**What you will do**
Within the listing below, please show every line carrying the string "StackCtl".

**Entries provided**
*** Begin section ***

/-- The vector engine of motif `m`. -/
def State.vec (s : State) (m : Nat) : VecEngine := Sparse.get VecEngine.init s.vecs m

def State.setVec (s : State) (m : Nat) (v : VecEngine) : State :=
  { s with vecs := Sparse.set VecEngine.init s.vecs m v }

/-- Local writes of an engine's record or counter: only local memory is storage there. (DESIGN CHOICE: log entry 144) -/
def State.localRecord (s : State) (m a : Nat) (bs : List Byte) : State :=
  if a + bs.length ≤ localTop then s.localWrite m a bs else s

/-- Add 1 to an 8-byte local counter (R151). -/
def State.localCount (s : State) (m a : Nat) : State :=
  s.localRecord m a (toBytes 8 (s.localNat m a 8 + 1))

/-- The stack controller's own state. -/
def State.ctl (s : State) (k : Nat) : StackCtl := Sparse.get StackCtl.init s.stackCtl k

def State.onCtl (s : State) (k : Nat) (f : StackCtl → StackCtl) : State :=
  { s with stackCtl := Sparse.modify StackCtl.init s.stackCtl k f }

/-- Row key of R328 for an address on `pc`. -/
def rowKey (pc pa : Nat) : Nat := pc * 2 ^ 20 + uOf pa / 4

/-- The requests in a pseudo-channel's queue (R316). -/
def State.chan (s : State) (pc : Nat) : List ChanReq := Sparse.get [] (s.ctl (pc / 64)).chans (pc % 64)

/-- A pseudo-channel's queue of 256 requests is full (R316). -/
def State.chanFull (s : State) (pc : Nat) : Bool := decide (256 ≤ (s.chan pc).length)

/-- A queue holds a request to a row, by its key (R314). -/
def State.rowWanted (s : State) (pc key : Nat) : Bool := (s.chan pc).any fun r => rowKey pc (s.placeOf (r.line * 128)) = key

/-! ### Error correction and poison -/

/-- Ones among the low `n` bits. -/
def popCount : Nat → Nat → Nat
  | 0, _ => 0
  | n + 1, x => x % 2 + popCount n (x / 2)

/-- Log the first error since HB_ERR.VALID was cleared (R319). (DESIGN CHOICE: log entry 71) -/
def State.hbLog (s : State) (k kind pa : Nat) : State :=
  if s.fld (F.HB_ERR_VALID k) = 1 then s
  else s.setFlds [(F.HB_ERR_VALID k, 1), (F.HB_ERR_KIND k, kind), (F.HB_ERR_PA k, pa)]

/-- A FAULT_RPT frame to the management controller (R544): domain kind, ID and cause. -/
def State.sendFaultRpt (s : State) (kind id cause : Nat) : State :=
  s.send { kind := .faultRpt, dst := 48, args := [kind, id, cause], bytes := [] }

/-- The errors that the decoder corrects in a pattern of wrong bits (R318): one or two; of four or more those of a pattern with the
same syndrome, which differs from it by a word of the code, of at least six ones and an even number of them (R317).
(DESIGN CHOICE: log entry 33) -/
def corrects (f : BitVec 80) : Option (BitVec 80) :=
  let n := popCount 80 f.toNat
  let e := Config.sameSyndrome f
  let far := popCount 80 (f ^^^ e).toNat
  if n ≤ 2 then some f
  else if 4 ≤ n && 1 ≤ popCount 80 e.toNat && popCount 80 e.toNat ≤ 2 && 6 ≤ far && far % 2 = 0 then some e
  else none

/-- Bits of a stored word change: its data, and side bit 14, the poison bit (R317). -/
def State.flipWord (s : State) (w : Nat) (f : BitVec 80) : State :=
  { s with
    mem := memWrite s.mem (w * 8) (toBytes 8 (ofBytes (memRead s.mem (w * 8) 8) ^^^ (f.toNat % 2 ^ 64)))
    poison := Sparse.set false s.poison w (Sparse.get false s.poison w ^^ f.getLsbD 78) }

/-- Decode one stored word as a read finds it (R318, R319): errors are corrected, or miscorrected, and written back;
else they are detected, the word is poisoned, and a second such word of a pseudo-channel is a stack fault (R330).
(DESIGN CHOICE: log entry 33) -/
def State.settleWord (s : State) (w : Nat) : State :=
  let f := Sparse.get 0 s.flips w
  if f = 0 then s
  else
    let pa := w * 8
    let pc := s.pcAt pa
    let k := pc / 64
    let s := { s with flips := Sparse.set 0 s.flips w 0 }
    match corrects f with
    | some e =>
      let n := popCount 80 e.toNat
      let c := if n = 1 then C.HB_CNT_CE1 k else C.HB_CNT_CE2 k
      let s := if f = e then s else s.flipWord w (f ^^^ e)
      let s := ((s.bump c 1).bump (C.HB_PC_CNT_CE k (pc % 64)) 1).hbLog k n pa
      s.onCtl k fun c => { c with rowCe := Sparse.modify 0 c.rowCe (rowKey pc (s.placeOf pa)) (· + 1) }
    | none =>
      let s := s.flipWord w f
      let s := { s with poison := Sparse.set false s.poison w true }
      let s := ((s.bump (C.HB_CNT_UE k) 1).bump (C.HB_PC_CNT_UE k (pc % 64)) 1).hbLog k 3 pa
      let again := (s.ctl k).pcUe.contains pc
      let s := s.onCtl k fun c => { c with
        pcUe := if again then c.pcUe else pc :: c.pcUe
        rowUe := rowKey pc (s.placeOf pa) :: c.rowUe }
      let s := s.raise Ev.MEM_UE { src := homeMotif k, d0 := pa }
      if again then s.sendFaultRpt 2 pc 0x10 else s

/-- Wrong bits arise in the four words of a burst. -/
def State.upset (s : State) (b : Nat) (wrong : BitVec 320) : State :=
  { s with flips := (List.range 4).foldl (fun f i => Sparse.modify 0 f (b * 4 + i) (· ^^^ wrong.extractLsb' (80 * i) 80)) s.flips }

/-- Some word of a burst holds wrong bits. -/
def State.burstWrong (s : State) (b : Nat) : Bool := (List.range 4).any fun i => Sparse.get 0 s.flips (b * 4 + i) ≠ 0

/-- Decode the four words of a burst (R318). -/
def State.decodeBurst (s : State) (b : Nat) : State := (List.range 4).foldl (fun s i => s.settleWord (b * 4 + i)) s

/-- Read one burst at its home (R314, R318): a burst with errors is written back; a fenced pseudo-channel takes no access (R336). -/
def State.burstRead (s : State) (b : Nat) : State :=
  let pc := s.pcAt (b * 32)
  if s.fenced pc then s
  else (s.bump (C.HB_PC_CNT_BURSTS (pc / 64) (pc % 64)) (1 + flag (s.burstWrong b))).decodeBurst b

/-- Store one word, some bytes of which are written (R322), with valid check bits; an armed injection flips bits
of it (R342). (DESIGN CHOICE: log entry 33) -/
def State.storeWord (s : State) (w : Nat) (bs : List (Option Byte)) : State :=
  if bs.all Option.isNone then s
  else
    let pa := w * 8
    let old := memRead s.mem pa 8
    let new := (old.zip bs).map fun (o, b) => b.getD o
    let keep := bs.any Option.isNone && Sparse.get false s.poison w
    let k := s.pcAt pa / 64
    let armed := s.fld (F.HB_INJECT_ARM k) = 1 && (s.fld F.PT_HOOKS_HOOKS).testBit 1
    let bit : Nat → Nat := fun v => if v < 80 then 2 ^ v else 0
    let mask := bit (s.fld (F.HB_INJECT_BIT_A k)) ||| bit (s.fld (F.HB_INJECT_BIT_B k)) ||| bit (s.fld (F.HB_INJECT_BIT_C k))
    let s := { s with
      mem := memWrite s.mem pa new, poison := Sparse.set false s.poison w keep,
      flips := Sparse.set 0 s.flips w (if armed then BitVec.ofNat 80 mask else 0) }
    if armed then s.setFld (F.HB_INJECT_ARM k) 0 else s

/-- Split a list into chunks of `n`, at most `k` of them. -/
def chunks {α : Type} (n : Nat) : Nat → List α → List (List α)
  | 0, _ => []
  | _, [] => []
  | k + 1, x :: xs => ((x :: xs).take n) :: chunks n k ((x :: xs).drop n)

/-- Write one burst (32 bytes, none where not written): a partial burst is a read-modify-write (R315); a fenced
pseudo-channel discards it (R336). -/
def State.burstWrite (s : State) (b : Nat) (bs : List (Option Byte)) : State :=
  if bs.all Option.isNone then s
  else
    let pc := s.pcAt (b * 32)
    let k := pc / 64
    if s.fenced pc then s.bump (C.HB_CNT_FENCED_WRITES k) 1
    else
      let part := bs.any Option.isNone
      let s := if part then (s.decodeBurst b).bump (C.HB_CNT_RMW k) 1 else s
      let s := s.bump (C.HB_PC_CNT_BURSTS k (pc % 64)) (1 + flag part)
      ((chunks 8 4 bs).zipIdx).foldl (fun s (c, i) => s.storeWord (b * 4 + i) c) s

/-- A request opens the row of its address with one activation of the bank, unless the row is open; the row stays open only
while the queue holds another request to it (R310, R314). (DESIGN CHOICE: log entry 69) -/
def State.activateBank (s : State) (pa : Nat) : State :=
  let place := s.placeOf pa
  let pc := pcOf place s.salt
  let bank := pc * 64 + uOf place / 4 % 64
  let key := rowKey pc place
  let keep := if s.rowWanted pc key then key + 1 else 0
  s.onCtl (pc / 64) fun c => { c with
    acts := if Sparse.get 0 c.opened bank = key + 1 then c.acts else Sparse.modify 0 c.acts bank (· + 1)
    opened := Sparse.set 0 c.opened bank keep }

/-- Line `l` of memory as its home delivers it: its bytes, and a poison bit for each word (R318, R336). -/
def State.memLine (s : State) (l : Nat) : LineData × State :=
  let s := s.activateBank (l * 128)
  let s := (List.range 4).foldl (fun s i => s.burstRead (l * 4 + i)) s
  let fen := s.fenced (s.pcAt (l * 128))
  let p := (List.range 16).foldl (fun p i => if fen || Sparse.get false s.poison (l * 16 + i) then p + 2 ^ i else p) 0
  (⟨BitVec.ofNat 1024 (ofBytes (memRead s.mem (l * 128) 128)), BitVec.ofNat 16 p⟩, s)

/-- Write a line's bytes where `mask` has a bit; words of `d` with a poison bit that are written become poisoned. -/
def State.memWriteLine (s : State) (l : Nat) (d : LineData) (mask : Nat) : State :=
  let s := s.activateBank (l * 128)
  let bs := (lineBytes d).zipIdx.map fun (b, i) => if mask.testBit i then some b else none
  let s := ((chunks 32 4 bs).zipIdx).foldl (fun s (c, i) => s.burstWrite (l * 4 + i) c) s
  if d.poison = 0 || s.fenced (s.pcAt (l * 128)) then s
  else
    { s with poison := (List.range 16).foldl (fun p i =>
        if d.poison.getLsbD i && mask / 2 ^ (8 * i) % 256 ≠ 0 then Sparse.set false p (l * 16 + i) true else p) s.poison }

/-- Every byte of a line. -/
def fullMask : Nat := 2 ^ 128 - 1

/-! ### The coherent view -/

/-- Send a coherence message (R285). -/
def State.coh (s : State) (src dst code line : Nat) (more : List Nat) (bs : List Byte) : State :=
  { s with net := s.net.depart src dst code line }.send { kind := .coh, dst := dst, args := code :: line :: more, bytes := bs }

/-- A set of a home's directory (R284). -/
def dirSet (l : Nat) : Nat := (l % 2 ^ 15) ^^^ (l / 2 ^ 15 % 2 ^ 15) ^^^ (l / 2 ^ 30 % 8)

/-- Entries of a line's directory set. -/
def Home.setEntries (h : Home) (l : Nat) : List (Nat × DirEntry) :=
  h.dir.filterMap fun x => if dirSet x.1 = dirSet l then x.2.map fun e => (x.1, e) else none

/-- Pinned ways of a line's set, ways of victims not yet gone among them. -/
def Home.pinnedIn (h : Home) (l : Nat) : Nat := ((h.setEntries l).filter fun x => x.2.pin.isSome).length

def Home.entry (h : Home) (l : Nat) : Option DirEntry := Sparse.get none h.dir l

/-- Put an entry. (DESIGN CHOICE: log entry 57) -/
def State.putEntry (s : State) (k l : Nat) (e : Option DirEntry) : State :=
  s.onHome k fun h => { h with dir := Sparse.set none h.dir l e }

*** End section ***

**Answer**
def State.ctl (s : State) (k : Nat) : StackCtl := Sparse.get StackCtl.init s.stackCtl k
def State.onCtl (s : State) (k : Nat) (f : StackCtl → StackCtl) : State :=
  { s with stackCtl := Sparse.modify StackCtl.init s.stackCtl k f }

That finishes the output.